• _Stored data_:
◆ ◆ ◆

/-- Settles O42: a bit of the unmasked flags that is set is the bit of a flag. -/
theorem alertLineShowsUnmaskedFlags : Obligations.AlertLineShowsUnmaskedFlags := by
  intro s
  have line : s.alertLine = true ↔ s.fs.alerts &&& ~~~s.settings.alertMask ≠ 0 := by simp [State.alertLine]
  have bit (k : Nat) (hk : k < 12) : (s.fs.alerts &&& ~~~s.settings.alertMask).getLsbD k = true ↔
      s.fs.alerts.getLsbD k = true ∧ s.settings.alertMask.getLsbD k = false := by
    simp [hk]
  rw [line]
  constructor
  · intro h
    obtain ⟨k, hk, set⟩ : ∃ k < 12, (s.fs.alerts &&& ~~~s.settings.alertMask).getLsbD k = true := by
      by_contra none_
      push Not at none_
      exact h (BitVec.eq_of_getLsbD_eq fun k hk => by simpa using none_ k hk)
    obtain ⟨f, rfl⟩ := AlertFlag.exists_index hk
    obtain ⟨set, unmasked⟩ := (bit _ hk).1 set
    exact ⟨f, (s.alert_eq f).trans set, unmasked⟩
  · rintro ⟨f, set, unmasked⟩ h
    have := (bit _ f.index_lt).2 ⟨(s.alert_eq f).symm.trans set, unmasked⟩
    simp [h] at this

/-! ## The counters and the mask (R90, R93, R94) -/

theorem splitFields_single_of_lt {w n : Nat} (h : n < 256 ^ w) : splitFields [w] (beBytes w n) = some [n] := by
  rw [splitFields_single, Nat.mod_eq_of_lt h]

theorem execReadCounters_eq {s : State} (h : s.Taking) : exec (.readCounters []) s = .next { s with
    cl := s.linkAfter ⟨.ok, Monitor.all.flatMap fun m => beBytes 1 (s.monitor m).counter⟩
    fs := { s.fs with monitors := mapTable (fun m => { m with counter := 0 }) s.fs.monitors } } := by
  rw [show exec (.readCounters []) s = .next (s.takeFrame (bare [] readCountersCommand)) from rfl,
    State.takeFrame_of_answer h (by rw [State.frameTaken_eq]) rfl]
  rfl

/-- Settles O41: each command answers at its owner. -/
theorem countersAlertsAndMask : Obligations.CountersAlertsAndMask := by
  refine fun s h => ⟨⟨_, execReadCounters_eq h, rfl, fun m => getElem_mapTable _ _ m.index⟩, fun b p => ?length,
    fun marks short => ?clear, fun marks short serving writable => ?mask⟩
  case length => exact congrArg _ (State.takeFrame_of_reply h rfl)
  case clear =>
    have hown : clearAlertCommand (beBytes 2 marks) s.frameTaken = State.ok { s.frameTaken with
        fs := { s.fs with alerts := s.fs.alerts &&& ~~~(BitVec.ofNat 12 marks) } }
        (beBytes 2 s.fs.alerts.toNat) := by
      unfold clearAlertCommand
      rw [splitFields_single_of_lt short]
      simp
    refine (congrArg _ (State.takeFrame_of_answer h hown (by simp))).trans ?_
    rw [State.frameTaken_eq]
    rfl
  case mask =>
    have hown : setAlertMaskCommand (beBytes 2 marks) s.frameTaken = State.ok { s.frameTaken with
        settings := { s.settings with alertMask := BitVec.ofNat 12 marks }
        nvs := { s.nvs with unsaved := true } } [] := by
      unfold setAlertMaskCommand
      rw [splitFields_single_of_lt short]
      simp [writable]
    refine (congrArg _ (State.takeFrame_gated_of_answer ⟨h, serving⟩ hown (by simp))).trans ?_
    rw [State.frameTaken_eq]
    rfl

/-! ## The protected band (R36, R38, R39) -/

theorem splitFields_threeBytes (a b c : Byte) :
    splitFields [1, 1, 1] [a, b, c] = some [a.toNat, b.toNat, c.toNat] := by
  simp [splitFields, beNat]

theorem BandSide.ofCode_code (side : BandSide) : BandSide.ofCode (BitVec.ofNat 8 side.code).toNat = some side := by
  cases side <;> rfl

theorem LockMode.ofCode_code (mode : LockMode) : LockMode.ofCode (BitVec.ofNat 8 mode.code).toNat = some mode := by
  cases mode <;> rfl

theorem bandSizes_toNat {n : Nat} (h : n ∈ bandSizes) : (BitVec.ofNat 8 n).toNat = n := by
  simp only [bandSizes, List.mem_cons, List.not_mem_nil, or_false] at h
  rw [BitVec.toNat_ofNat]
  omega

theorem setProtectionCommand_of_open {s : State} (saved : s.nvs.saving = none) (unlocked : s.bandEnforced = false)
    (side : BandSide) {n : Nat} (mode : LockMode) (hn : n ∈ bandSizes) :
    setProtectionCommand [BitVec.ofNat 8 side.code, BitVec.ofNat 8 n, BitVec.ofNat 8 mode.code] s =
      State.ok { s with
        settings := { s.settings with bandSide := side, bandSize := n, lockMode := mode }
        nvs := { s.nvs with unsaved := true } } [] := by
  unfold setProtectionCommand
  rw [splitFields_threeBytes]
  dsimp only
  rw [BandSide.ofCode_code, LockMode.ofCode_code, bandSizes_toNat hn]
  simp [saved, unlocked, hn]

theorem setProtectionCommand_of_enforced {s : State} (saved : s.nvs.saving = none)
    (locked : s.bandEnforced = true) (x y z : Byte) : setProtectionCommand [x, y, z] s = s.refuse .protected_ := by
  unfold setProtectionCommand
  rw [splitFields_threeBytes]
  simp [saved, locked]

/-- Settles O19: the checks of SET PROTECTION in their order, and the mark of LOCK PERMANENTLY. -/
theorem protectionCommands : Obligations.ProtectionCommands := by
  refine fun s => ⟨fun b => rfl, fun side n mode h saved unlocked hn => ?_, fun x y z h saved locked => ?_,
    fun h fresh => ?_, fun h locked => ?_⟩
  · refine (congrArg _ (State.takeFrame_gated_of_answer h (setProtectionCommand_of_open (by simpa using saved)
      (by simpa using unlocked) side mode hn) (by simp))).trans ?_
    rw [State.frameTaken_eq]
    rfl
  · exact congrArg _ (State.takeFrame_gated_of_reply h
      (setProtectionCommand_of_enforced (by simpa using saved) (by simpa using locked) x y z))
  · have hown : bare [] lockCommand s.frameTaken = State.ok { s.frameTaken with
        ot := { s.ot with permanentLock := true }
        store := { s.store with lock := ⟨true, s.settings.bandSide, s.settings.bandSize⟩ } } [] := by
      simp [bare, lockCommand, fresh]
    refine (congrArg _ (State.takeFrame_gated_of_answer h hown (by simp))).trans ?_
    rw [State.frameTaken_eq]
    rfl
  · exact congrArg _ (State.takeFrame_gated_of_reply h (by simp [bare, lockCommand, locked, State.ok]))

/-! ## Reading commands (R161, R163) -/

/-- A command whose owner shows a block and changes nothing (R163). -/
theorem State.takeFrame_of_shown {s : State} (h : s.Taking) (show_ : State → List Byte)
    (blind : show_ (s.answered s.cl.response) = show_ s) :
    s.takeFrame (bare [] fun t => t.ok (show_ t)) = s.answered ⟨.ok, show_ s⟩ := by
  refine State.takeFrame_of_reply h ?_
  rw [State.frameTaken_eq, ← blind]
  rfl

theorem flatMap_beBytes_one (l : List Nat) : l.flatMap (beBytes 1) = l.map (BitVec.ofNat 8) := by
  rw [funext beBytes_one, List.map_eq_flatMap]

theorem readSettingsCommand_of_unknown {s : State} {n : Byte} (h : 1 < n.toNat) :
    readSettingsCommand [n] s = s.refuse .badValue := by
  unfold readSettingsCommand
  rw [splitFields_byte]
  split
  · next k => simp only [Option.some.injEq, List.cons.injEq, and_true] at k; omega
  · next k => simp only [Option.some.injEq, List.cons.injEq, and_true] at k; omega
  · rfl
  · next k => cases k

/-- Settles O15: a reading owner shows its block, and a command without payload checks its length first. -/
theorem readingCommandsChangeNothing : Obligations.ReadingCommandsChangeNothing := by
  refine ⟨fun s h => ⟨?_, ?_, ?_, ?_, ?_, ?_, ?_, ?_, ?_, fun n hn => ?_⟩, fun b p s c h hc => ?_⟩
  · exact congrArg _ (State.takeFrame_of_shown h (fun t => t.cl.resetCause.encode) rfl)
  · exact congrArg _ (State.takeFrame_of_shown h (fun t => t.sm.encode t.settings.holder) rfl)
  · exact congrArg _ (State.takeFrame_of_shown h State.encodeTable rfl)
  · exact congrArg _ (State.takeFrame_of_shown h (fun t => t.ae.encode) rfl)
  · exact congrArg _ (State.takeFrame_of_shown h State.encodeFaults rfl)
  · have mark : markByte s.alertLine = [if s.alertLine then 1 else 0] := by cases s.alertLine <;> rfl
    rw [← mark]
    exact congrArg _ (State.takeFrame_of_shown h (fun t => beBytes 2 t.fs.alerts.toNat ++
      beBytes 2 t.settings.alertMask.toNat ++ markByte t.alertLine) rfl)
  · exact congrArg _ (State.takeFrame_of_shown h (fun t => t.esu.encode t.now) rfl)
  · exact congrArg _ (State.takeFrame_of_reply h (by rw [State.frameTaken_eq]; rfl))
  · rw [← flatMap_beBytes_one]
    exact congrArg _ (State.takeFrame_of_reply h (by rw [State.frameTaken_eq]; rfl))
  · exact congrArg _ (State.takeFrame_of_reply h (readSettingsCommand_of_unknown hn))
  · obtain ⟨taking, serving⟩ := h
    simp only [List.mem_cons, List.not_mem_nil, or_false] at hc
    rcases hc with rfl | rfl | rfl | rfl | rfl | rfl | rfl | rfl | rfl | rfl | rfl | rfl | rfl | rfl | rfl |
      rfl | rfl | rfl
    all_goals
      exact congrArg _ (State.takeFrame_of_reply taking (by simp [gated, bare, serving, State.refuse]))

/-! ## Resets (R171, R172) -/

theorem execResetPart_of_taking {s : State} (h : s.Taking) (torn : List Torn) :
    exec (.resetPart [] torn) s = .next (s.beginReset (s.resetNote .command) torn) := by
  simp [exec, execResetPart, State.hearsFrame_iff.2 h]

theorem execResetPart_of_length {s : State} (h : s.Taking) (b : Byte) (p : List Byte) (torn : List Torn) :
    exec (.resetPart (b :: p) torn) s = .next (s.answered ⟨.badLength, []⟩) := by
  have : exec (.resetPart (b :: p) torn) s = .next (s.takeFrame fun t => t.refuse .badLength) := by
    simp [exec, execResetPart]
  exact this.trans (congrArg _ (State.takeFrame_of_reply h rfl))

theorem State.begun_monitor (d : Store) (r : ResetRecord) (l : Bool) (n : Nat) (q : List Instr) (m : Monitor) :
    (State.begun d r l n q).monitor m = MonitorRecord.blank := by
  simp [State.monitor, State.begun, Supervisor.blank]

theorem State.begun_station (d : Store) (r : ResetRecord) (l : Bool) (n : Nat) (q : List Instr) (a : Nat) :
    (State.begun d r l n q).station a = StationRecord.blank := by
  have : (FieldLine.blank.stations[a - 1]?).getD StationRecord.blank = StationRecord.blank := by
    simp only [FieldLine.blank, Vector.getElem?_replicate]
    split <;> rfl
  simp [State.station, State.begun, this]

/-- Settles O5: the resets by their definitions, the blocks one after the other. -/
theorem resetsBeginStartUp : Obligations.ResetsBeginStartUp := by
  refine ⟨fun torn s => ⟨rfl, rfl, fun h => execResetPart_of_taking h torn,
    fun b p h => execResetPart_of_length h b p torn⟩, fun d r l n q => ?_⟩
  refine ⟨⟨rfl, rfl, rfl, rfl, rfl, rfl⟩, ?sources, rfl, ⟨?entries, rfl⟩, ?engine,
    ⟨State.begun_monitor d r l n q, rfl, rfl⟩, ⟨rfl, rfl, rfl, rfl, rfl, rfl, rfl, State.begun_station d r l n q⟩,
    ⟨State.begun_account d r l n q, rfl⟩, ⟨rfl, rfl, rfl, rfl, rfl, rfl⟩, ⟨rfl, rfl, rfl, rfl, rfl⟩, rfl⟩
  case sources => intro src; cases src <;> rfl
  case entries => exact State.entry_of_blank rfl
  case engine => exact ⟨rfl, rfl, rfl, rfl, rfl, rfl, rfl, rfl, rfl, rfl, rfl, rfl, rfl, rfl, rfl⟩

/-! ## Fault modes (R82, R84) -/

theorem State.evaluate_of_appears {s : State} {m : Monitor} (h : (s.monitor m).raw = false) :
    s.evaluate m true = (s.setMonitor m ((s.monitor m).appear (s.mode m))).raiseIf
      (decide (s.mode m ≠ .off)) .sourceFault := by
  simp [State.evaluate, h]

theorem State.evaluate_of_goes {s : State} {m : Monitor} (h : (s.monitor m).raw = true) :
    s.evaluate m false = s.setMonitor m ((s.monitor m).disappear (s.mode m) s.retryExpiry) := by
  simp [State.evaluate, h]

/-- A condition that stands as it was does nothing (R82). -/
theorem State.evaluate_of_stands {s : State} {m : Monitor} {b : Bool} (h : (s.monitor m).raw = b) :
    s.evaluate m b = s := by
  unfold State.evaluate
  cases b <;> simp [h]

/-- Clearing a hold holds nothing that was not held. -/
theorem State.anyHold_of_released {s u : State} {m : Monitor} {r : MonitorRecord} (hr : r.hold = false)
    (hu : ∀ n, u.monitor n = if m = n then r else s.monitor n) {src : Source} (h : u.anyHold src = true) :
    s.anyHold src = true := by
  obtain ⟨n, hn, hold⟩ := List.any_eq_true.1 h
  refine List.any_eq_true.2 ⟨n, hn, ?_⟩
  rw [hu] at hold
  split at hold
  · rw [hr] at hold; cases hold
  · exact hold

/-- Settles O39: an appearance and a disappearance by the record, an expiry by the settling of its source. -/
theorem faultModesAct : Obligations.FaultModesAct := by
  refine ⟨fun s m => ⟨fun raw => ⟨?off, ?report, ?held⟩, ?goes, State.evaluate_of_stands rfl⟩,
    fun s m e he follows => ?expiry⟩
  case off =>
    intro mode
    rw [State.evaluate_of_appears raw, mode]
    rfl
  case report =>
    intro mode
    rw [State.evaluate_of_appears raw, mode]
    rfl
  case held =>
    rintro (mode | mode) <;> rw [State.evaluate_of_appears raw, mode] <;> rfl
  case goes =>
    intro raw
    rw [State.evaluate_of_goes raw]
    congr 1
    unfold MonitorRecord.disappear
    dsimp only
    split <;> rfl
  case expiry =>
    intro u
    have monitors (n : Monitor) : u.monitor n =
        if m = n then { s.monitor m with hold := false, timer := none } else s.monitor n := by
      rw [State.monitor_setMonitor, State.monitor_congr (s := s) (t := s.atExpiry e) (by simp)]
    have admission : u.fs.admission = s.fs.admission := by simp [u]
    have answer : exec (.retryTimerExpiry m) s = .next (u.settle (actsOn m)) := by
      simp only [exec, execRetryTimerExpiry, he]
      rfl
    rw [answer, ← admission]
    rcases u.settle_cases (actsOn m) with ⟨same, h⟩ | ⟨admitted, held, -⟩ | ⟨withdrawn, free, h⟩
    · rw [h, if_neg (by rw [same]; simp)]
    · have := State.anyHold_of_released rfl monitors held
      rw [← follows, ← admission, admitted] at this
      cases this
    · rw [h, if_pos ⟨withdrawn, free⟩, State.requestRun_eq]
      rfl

◆ ◆ ◆

• _Exercise aim_: Repeat only the lines running from the line that contains "rcases u.settle_cases (actsOn" through the last line above, inclusive.

• _Worked solution_:
    rcases u.settle_cases (actsOn m) with ⟨same, h⟩ | ⟨admitted, held, -⟩ | ⟨withdrawn, free, h⟩
    · rw [h, if_neg (by rw [same]; simp)]
    · have := State.anyHold_of_released rfl monitors held
      rw [← follows, ← admission, admitted] at this
      cases this
    · rw [h, if_pos ⟨withdrawn, free⟩, State.requestRun_eq]
      rfl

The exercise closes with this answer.